Description
Version 1.0.1
I'm debugging a case where sub.poll
suddenly doesn't receive any more messages, and it stays that way. On the sending side pub.offer
is successful (positive return value and connected=true closed=false).
Only two nodes.
- node1: 172-31-10-77
- node2: 172-31-8-204
node1 tries to send to node2, but node2 is not started yet. ~30 seconds later node2 is started and they successfully exchange a few messages (I have application level logs for that), and then node2 stops receiving more messages in sub.poll
. onFragment
in the FragmentAssembler is not invoked even though I repeatedly call poll
. Those messages are below mtu size.
The systems are rather loaded in this scenario but not overloaded, and the load is stopped after a while.

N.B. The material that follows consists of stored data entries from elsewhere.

-- ==== Sys2Proof/Machine/State.lean ====
section
/-! DEFINITION. The state of the FEC core (10_state.md R30 to R79) as plain data, the outcomes a step
can stop with, and the state right after the hardware reset (70_reset_and_hazards.md R401, R402). -/

namespace Sys2Proof.Machine

/-- The error codes of STATUS.ERR. Codes 6..15 are never written (R361), so they are no value here
(DEDUCED, log entry 14). -/
inductive ErrCode where
  /-- 0: the command succeeded. -/
  | ok
  /-- 1: the CMD word decodes to ILLEGAL (R362). -/
  | illegalCmd
  /-- 2: an input check failed (R363). -/
  | input
  /-- 3: GF.INV with GF_A = 0 (R364). -/
  | zeroOperand
  /-- 4: 2·errs > nsym after Berlekamp–Massey (R366). -/
  | tooManyErrors
  /-- 5: the Chien search's root count differs from errs (R367). -/
  | locatorMismatch
  deriving DecidableEq, Repr

/-- STATUS (R37): its four fields; every other bit is reserved and reads 0. -/
structure Status where
  busy : Bool
  done : Bool
  haz : Bool
  err : ErrCode
  deriving DecidableEq, Repr

/-- HAM_DSTAT (R43): its five fields. -/
structure HamDstat where
  syn : BitVec 3
  errv : Bool
  errpos : BitVec 3
  oor : Bool
  msg : BitVec 4
  deriving DecidableEq, Repr

/-- An array of cells by index: only the cells that differ from the value an unlisted index reads
as, indexes strictly rising (`cellsWf` in Machine/Ops.lean). -/
abbrev Cells (α : Type) := List (Nat × α)

/-- The arrays of R61 to R76, the core's whole memory (R81), for a number type `L`. An index with no entry
reads as `unlisted` says (Machine/Ops.lean). -/
structure Memory (L : Type := Llr) where
  /-- RS_BUF (R61). -/
  rsBuf : List Host.Cell
  /-- RS_SYN (R62). -/
  rsSyn : List Host.Cell
  /-- RS_LAMBDA (R63). -/
  rsLambda : List Host.Cell
  /-- RS_POS (R64). -/
  rsPos : List Host.Cell
  /-- LDPC_RX (R65). -/
  ldpcRx : BitVec 256
  /-- LDPC_HD (R66). -/
  ldpcHd : BitVec 256
  /-- LDPC_SYN (R67). -/
  ldpcSyn : BitVec 256
  /-- LDPC_BELIEF (R68). -/
  ldpcBelief : Cells L
  /-- LDPC_H, one 256-bit row per index (R69). -/
  ldpcH : Cells (BitVec 256)
  /-- LDPC_C2V, index 256·i + j (R70). -/
  ldpcC2v : Cells L
  /-- LDPC_V2C, index 256·i + j (R71). -/
  ldpcV2c : Cells L
  /-- POLAR_FROZEN (R72). -/
  polarFrozen : BitVec 1024
  /-- POLAR_RX (R73). -/
  polarRx : BitVec 1024
  /-- POLAR_UHAT (R74). -/
  polarUhat : BitVec 1024
  /-- POLAR_XHAT (R75). -/
  polarXhat : BitVec 1024
  /-- POLAR_MSG (R76). -/
  polarMsg : BitVec 1024
  deriving DecidableEq, Repr

/-- No element listed. -/
def Memory.zero {L : Type} : Memory L :=
  { rsBuf := [], rsSyn := [], rsLambda := [], rsPos := []
    ldpcRx := 0#256, ldpcHd := 0#256, ldpcSyn := 0#256
    ldpcBelief := [], ldpcH := [], ldpcC2v := [], ldpcV2c := []
    polarFrozen := 0#1024, polarRx := 0#1024, polarUhat := 0#1024, polarXhat := 0#1024
    polarMsg := 0#1024 }

/-- What one Host transaction carries: a 32-bit word, or an `Llr` value where the cell is one
(R85, R89). -/
inductive PortValue (L : Type := Llr) where
  | word (w : Word)
  | llr (v : L)
  deriving DecidableEq, Repr

/-- One transaction on the host port (R85). -/
inductive HostTxn (L : Type := Llr) where
  | read (addr : Addr)
  | write (addr : Addr) (v : PortValue L)
  deriving DecidableEq, Repr

/-- One event of the total order of R85 and R94. -/
inductive Event (L : Type := Llr) where
  /-- A Host transaction (R85). -/
  | host (t : HostTxn L)
  /-- The Engine's turn: it completes the pending command, if there is one (R142). -/
  | engine
  /-- The hardware reset input, with the array contents it draws (R400, R402). -/
  | rst (drawn : Memory L)
  deriving DecidableEq, Repr

/-- What can stop the machine: nothing. The spec has no trap, Host transactions never fail, and every
error is a completion with a code (R360), so the type has no constructor (log entry 9). -/
inductive Fault where
  deriving DecidableEq, Repr

/-- Reasons to answer no next state. -/
inductive Refusal where
  /-- Raised by an arm of `exec` whose instruction has no meaning yet. Safe: the run stops. No arm
  raises it now. -/
  | notModelled (mnemonic : String)
  deriving DecidableEq, Repr

/-- The state of the core (R30) on a number type `L` with the operations `P` (R7), and below it the model's
own record of the outside world. `State` alone is the state on the reference instantiation (R13; DESIGN CHOICE,
log entry 2). -/
structure State (L : Type := Llr) (P : LlrParam L := by exact Sys2Proof.LlrParam.exact) where
  /-- The sizes of R7, which nothing writes: PARAM0 and PARAM1 (R34, R35). -/
  params : Params
  /-- CTRL.IRQ_EN (R36). -/
  irqEn : Bool
  /-- STATUS (R37). -/
  status : Status
  /-- CMD (R38). -/
  cmd : Word
  /-- HAM_DIN (R39). -/
  hamDin : BitVec 4
  /-- HAM_CW (R40). -/
  hamCw : Byte
  /-- HAM_RX (R41). -/
  hamRx : Byte
  /-- HAM_CORR (R42). -/
  hamCorr : Byte
  /-- HAM_DSTAT (R43). -/
  hamDstat : HamDstat
  /-- GF_A (R44). -/
  gfA : Byte
  /-- GF_B (R45). -/
  gfB : Byte
  /-- GF_R (R46). -/
  gfR : Byte
  /-- RS_K (R47). -/
  rsK : BitVec 8
  /-- RS_NSYM (R48). -/
  rsNsym : BitVec 8
  /-- RS_ERRS (R49). -/
  rsErrs : BitVec 8
  /-- RS_NPOS (R50). -/
  rsNpos : BitVec 8
  /-- RS_SSTAT.SYNZ (R51). -/
  rsSynz : Bool
  /-- LDPC_M (R52). -/
  ldpcM : BitVec 9
  /-- LDPC_N (R53). -/
  ldpcN : BitVec 9
  /-- LDPC_MAXIT (R54). -/
  ldpcMaxit : BitVec 16
  /-- LDPC_LC (R55). -/
  ldpcLc : P.Number
  /-- LDPC_DAMP (R56). -/
  ldpcDamp : P.Number
  /-- LDPC_ITERS (R57). -/
  ldpcIters : Word
  /-- LDPC_STAT.CONV (R58). -/
  ldpcConv : Bool
  /-- POLAR_LOGN (R59). -/
  polarLogn : BitVec 4
  /-- POLAR_KINFO (R60). -/
  polarKinfo : BitVec 11
  /-- The arrays (R61 to R76). -/
  mem : Memory L
  /-- The model's own: the rest of the order of events (log entry 6). -/
  events : List (Event L)
  /-- The model's own: what the last RegRead returned to the Host (log entry 8). -/
  rdata : Option (PortValue L)
  /-- The model's own: how many unconstrained reads have been answered (log entry 7). -/
  draws : Nat
  deriving DecidableEq, Repr

/-- The registers of R401 on a core with sizes `p`, LDPC_LC and LDPC_DAMP at its own 0 and 3/4; no array
element listed, no event given. -/
def State.initial {L : Type} {P : LlrParam L} (p : Params) : State L P :=
  { params := p
    irqEn := false
    status := { busy := false, done := false, haz := false, err := .ok }
    cmd := 0x00000000#32
    hamDin := 0#4, hamCw := 0#8, hamRx := 0#8, hamCorr := 0#8
    hamDstat := { syn := 0#3, errv := false, errpos := 0#3, oor := false, msg := 0#4 }
    gfA := 0#8, gfB := 0#8, gfR := 0#8
    rsK := 0#8, rsNsym := 0#8, rsErrs := 0#8, rsNpos := 0#8, rsSynz := false
    ldpcM := 0#9, ldpcN := 0#9, ldpcMaxit := 0#16
    ldpcLc := P.arith.zero, ldpcDamp := P.threeQuarters, ldpcIters := 0#32, ldpcConv := false
    polarLogn := 0#4, polarKinfo := 0#11
    mem := Memory.zero
    events := [], rdata := none, draws := 0 }

/-- The state right after the hardware reset: the registers of R401, on the reference instantiation with the
sizes of INST-A and the arrays all 0 (DESIGN CHOICES, log entries 1, 2 and 5). -/
def State.reset : State := State.initial Config.params

end Sys2Proof.Machine
end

AeronStat from node1 172-31-10-77:
23: 1 - recv-channel: aeron:udp?endpoint=ip-172-31-10-77:25520
24: 1,627,656,896 - snd-pos: 8 1287205435 1 aeron:udp?endpoint=ip-172-31-8-204:25520
25: 1 - send-channel: aeron:udp?endpoint=ip-172-31-8-204:25520
26: 1,636,045,504 - pub-lmt: 8 1287205435 1 aeron:udp?endpoint=ip-172-31-8-204:25520
27: 170,432 - sub-pos: 1 434696915 1 aeron:udp?endpoint=ip-172-31-10-77:25520 @0
28: 170,432 - rcv-hwm: 7 434696915 1 aeron:udp?endpoint=ip-172-31-10-77:25520
29: 19,750,176 - sub-pos: 2 434696916 2 aeron:udp?endpoint=ip-172-31-10-77:25520 @0
30: 19,750,176 - rcv-hwm: 9 434696916 2 aeron:udp?endpoint=ip-172-31-10-77:25520
31: 19,750,176 - rcv-pos: 9 434696916 2 aeron:udp?endpoint=ip-172-31-10-77:25520
32: 28,953,216 - pub-lmt: 10 1287205436 2 aeron:udp?endpoint=ip-172-31-8-204:25520
33: 20,564,608 - snd-pos: 10 1287205436 2 aeron:udp?endpoint=ip-172-31-8-204:25520
AeronStat from node2 172-31-8-204:
23: 1 - recv-channel: aeron:udp?endpoint=ip-172-31-8-204:25520
24: 1 - send-channel: aeron:udp?endpoint=ip-172-31-10-77:25520
25: 8,559,040 - pub-lmt: 3 434696915 1 aeron:udp?endpoint=ip-172-31-10-77:25520
26: 170,432 - snd-pos: 3 434696915 1 aeron:udp?endpoint=ip-172-31-10-77:25520
27: 28,138,784 - pub-lmt: 4 434696916 2 aeron:udp?endpoint=ip-172-31-10-77:25520
28: 19,750,176 - snd-pos: 4 434696916 2 aeron:udp?endpoint=ip-172-31-10-77:25520
29: 2,176 - sub-pos: 1 1287205435 1 aeron:udp?endpoint=ip-172-31-8-204:25520 @0
30: 1,627,656,896 - rcv-hwm: 5 1287205435 1 aeron:udp?endpoint=ip-172-31-8-204:25520
31: 2,176 - rcv-pos: 5 1287205435 1 aeron:udp?endpoint=ip-172-31-8-204:25520
32: 20,500,992 - sub-pos: 2 1287205436 2 aeron:udp?endpoint=ip-172-31-8-204:25520 @0
33: 20,500,992 - rcv-hwm: 6 1287205436 2 aeron:udp?endpoint=ip-172-31-8-204:25520
34: 20,500,992 - rcv-pos: 6 1287205436 2 aeron:udp?endpoint=ip-172-31-8-204:25520
The problematic session is 1287205435. The other streams seem to progress. I kept it running for minutes after the stall.
Stream 1 is our control stream and it's low traffic, a few messages per second on this stream.
I have all files, if you need more information.